### WORK REQUEST
Select every line containing the word "bits" from the material, and copy those lines.

### DATA
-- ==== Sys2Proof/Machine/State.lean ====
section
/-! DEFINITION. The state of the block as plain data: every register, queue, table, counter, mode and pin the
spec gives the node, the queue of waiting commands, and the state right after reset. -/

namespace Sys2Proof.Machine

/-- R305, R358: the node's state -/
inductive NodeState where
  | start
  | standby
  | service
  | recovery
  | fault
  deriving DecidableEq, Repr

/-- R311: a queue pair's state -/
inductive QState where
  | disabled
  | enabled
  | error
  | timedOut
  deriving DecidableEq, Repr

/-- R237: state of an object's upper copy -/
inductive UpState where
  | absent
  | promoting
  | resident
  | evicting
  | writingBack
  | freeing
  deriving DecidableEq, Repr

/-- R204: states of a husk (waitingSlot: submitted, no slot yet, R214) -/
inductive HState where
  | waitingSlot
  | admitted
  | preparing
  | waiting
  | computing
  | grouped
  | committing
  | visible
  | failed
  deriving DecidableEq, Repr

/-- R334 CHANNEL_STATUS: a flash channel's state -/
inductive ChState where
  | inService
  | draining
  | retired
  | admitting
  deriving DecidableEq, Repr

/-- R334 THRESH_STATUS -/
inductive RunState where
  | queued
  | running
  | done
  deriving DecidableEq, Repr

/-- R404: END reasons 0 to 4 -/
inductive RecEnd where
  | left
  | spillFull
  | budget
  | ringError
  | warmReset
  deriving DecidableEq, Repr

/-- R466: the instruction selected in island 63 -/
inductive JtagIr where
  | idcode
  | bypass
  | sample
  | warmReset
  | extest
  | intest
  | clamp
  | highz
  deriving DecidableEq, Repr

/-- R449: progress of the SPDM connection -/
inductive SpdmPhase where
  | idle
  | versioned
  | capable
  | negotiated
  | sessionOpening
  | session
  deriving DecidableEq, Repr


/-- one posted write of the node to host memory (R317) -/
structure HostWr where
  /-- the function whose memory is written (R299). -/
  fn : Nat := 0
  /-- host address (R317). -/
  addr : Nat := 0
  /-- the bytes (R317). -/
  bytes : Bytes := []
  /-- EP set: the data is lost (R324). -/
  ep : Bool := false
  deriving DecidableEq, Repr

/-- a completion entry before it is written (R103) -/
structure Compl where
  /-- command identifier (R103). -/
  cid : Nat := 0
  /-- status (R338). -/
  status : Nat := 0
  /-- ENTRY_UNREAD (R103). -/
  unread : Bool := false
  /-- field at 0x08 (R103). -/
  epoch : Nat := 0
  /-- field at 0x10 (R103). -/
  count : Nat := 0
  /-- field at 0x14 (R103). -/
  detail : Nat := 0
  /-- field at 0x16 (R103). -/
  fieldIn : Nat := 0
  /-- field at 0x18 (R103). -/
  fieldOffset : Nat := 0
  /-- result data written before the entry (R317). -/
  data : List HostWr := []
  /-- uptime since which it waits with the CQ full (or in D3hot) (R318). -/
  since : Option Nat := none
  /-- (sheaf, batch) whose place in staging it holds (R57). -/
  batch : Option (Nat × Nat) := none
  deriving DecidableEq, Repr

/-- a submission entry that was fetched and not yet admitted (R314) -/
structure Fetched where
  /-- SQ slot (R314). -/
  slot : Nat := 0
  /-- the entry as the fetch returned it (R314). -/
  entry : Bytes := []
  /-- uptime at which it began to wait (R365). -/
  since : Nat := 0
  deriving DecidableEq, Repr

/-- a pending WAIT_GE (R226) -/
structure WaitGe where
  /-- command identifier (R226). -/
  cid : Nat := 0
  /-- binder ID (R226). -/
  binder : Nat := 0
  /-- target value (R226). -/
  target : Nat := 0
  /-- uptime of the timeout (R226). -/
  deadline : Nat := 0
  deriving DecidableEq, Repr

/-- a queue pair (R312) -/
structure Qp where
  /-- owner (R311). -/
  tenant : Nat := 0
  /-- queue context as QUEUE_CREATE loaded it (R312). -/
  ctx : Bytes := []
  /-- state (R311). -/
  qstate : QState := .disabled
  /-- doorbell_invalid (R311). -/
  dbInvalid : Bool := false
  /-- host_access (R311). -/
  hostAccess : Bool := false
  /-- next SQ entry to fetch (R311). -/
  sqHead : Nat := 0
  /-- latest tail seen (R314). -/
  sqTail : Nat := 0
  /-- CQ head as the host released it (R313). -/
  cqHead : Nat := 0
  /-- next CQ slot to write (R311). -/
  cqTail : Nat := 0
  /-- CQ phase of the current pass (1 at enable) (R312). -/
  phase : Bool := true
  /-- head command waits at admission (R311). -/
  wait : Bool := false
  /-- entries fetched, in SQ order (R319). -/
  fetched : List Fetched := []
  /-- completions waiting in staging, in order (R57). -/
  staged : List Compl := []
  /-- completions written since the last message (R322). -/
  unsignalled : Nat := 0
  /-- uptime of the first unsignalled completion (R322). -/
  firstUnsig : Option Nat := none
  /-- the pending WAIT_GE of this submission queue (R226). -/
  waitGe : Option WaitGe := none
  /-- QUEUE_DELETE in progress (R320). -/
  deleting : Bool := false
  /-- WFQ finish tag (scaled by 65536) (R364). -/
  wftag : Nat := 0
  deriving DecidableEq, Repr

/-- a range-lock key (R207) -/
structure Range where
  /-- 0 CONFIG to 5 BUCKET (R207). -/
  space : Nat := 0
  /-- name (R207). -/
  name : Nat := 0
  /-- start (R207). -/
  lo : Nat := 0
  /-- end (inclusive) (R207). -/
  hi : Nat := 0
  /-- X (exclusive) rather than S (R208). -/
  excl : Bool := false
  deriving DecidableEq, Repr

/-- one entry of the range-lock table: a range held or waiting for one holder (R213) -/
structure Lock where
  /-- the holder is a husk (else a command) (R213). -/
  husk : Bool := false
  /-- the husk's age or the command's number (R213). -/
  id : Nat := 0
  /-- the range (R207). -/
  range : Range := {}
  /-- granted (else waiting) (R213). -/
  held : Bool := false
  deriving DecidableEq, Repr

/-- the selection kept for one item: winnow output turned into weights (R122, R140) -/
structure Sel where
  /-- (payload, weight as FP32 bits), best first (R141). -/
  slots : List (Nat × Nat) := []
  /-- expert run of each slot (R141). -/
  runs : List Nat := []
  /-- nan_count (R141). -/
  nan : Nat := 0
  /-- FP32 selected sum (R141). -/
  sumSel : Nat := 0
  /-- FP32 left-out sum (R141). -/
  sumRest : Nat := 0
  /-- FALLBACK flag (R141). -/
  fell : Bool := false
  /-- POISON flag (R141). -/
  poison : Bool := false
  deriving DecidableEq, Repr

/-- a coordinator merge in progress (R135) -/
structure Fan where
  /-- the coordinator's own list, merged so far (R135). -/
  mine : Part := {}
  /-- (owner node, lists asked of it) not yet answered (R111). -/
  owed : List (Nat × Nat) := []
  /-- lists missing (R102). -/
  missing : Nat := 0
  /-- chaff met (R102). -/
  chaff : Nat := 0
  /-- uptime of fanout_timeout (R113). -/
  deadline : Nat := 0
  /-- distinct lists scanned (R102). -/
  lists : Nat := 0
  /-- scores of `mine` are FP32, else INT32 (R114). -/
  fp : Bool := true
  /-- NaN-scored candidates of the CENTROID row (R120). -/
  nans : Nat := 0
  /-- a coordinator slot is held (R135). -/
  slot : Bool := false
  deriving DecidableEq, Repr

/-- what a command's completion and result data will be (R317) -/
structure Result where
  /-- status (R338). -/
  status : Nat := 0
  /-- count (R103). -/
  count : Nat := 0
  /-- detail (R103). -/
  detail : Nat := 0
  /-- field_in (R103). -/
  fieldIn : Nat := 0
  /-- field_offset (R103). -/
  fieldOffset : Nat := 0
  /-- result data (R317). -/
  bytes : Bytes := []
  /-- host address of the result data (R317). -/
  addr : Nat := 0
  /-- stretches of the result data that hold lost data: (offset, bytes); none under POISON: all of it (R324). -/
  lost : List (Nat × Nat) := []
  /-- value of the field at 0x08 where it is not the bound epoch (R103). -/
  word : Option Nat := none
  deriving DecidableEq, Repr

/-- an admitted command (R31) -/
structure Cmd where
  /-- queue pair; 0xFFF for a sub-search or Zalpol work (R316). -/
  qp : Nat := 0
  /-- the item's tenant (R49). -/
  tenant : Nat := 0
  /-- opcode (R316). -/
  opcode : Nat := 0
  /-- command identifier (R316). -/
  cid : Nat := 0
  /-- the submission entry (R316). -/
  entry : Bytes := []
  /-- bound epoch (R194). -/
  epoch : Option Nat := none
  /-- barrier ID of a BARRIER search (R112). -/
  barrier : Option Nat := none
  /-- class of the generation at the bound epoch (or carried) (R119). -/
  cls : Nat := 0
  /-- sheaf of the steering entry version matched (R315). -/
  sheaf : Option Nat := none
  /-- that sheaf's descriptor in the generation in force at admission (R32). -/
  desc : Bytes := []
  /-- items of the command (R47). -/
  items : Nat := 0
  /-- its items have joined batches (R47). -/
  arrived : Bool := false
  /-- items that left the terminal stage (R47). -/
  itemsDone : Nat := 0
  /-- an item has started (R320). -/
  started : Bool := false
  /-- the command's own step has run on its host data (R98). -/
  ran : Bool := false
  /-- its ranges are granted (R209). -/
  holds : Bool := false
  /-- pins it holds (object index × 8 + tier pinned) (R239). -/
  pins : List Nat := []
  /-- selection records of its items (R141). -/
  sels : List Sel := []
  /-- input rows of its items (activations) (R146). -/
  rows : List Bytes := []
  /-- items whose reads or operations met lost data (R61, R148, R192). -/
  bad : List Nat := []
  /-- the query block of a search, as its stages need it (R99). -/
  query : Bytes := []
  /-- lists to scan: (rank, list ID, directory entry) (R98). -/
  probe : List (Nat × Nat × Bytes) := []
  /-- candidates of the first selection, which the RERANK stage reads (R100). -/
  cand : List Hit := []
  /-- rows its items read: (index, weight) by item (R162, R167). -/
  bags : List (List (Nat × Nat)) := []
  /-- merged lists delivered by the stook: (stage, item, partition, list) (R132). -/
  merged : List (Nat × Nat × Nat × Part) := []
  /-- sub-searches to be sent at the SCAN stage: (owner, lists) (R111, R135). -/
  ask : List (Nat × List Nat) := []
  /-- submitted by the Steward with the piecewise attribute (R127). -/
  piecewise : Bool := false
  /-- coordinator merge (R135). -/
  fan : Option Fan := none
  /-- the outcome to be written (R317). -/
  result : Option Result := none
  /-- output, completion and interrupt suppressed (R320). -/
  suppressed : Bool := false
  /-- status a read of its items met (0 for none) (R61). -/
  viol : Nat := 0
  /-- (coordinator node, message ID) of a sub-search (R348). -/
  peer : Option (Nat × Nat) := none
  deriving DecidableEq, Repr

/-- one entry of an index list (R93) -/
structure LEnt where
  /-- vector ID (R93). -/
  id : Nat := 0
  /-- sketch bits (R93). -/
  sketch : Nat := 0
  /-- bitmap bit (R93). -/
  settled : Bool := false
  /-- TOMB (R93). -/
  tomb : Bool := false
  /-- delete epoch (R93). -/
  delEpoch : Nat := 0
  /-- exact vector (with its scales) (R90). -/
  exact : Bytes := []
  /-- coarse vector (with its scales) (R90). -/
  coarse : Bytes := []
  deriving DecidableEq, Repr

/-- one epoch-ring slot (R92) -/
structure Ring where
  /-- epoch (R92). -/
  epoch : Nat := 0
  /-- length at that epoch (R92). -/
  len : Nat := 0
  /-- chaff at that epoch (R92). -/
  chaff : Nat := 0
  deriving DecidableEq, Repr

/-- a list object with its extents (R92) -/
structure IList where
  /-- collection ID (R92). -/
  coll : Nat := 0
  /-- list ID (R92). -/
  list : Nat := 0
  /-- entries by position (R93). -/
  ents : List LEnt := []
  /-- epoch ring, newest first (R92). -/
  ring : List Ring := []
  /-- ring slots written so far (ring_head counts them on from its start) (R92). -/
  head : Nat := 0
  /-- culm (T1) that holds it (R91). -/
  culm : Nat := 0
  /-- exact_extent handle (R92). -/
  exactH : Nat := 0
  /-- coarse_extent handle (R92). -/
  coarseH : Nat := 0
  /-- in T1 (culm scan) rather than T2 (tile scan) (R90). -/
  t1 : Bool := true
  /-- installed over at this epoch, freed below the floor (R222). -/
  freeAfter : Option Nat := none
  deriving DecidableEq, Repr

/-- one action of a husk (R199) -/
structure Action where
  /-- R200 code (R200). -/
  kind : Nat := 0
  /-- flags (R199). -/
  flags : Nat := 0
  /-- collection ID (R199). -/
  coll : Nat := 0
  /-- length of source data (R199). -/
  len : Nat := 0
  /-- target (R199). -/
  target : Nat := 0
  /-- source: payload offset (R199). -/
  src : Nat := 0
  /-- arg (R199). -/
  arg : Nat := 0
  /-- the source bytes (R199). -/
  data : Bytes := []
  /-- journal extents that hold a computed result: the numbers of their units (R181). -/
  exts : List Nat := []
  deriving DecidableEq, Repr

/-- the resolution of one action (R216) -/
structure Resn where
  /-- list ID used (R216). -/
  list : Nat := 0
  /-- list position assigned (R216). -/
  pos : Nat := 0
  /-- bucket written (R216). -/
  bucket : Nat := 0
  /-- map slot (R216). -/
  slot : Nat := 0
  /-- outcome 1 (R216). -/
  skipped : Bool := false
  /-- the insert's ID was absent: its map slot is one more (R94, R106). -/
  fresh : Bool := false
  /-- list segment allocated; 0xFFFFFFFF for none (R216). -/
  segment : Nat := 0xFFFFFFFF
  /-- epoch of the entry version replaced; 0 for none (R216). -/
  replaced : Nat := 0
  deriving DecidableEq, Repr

### WRITTEN RESPONSE
  /-- (payload, weight as FP32 bits), best first (R141). -/
  /-- sketch bits (R93). -/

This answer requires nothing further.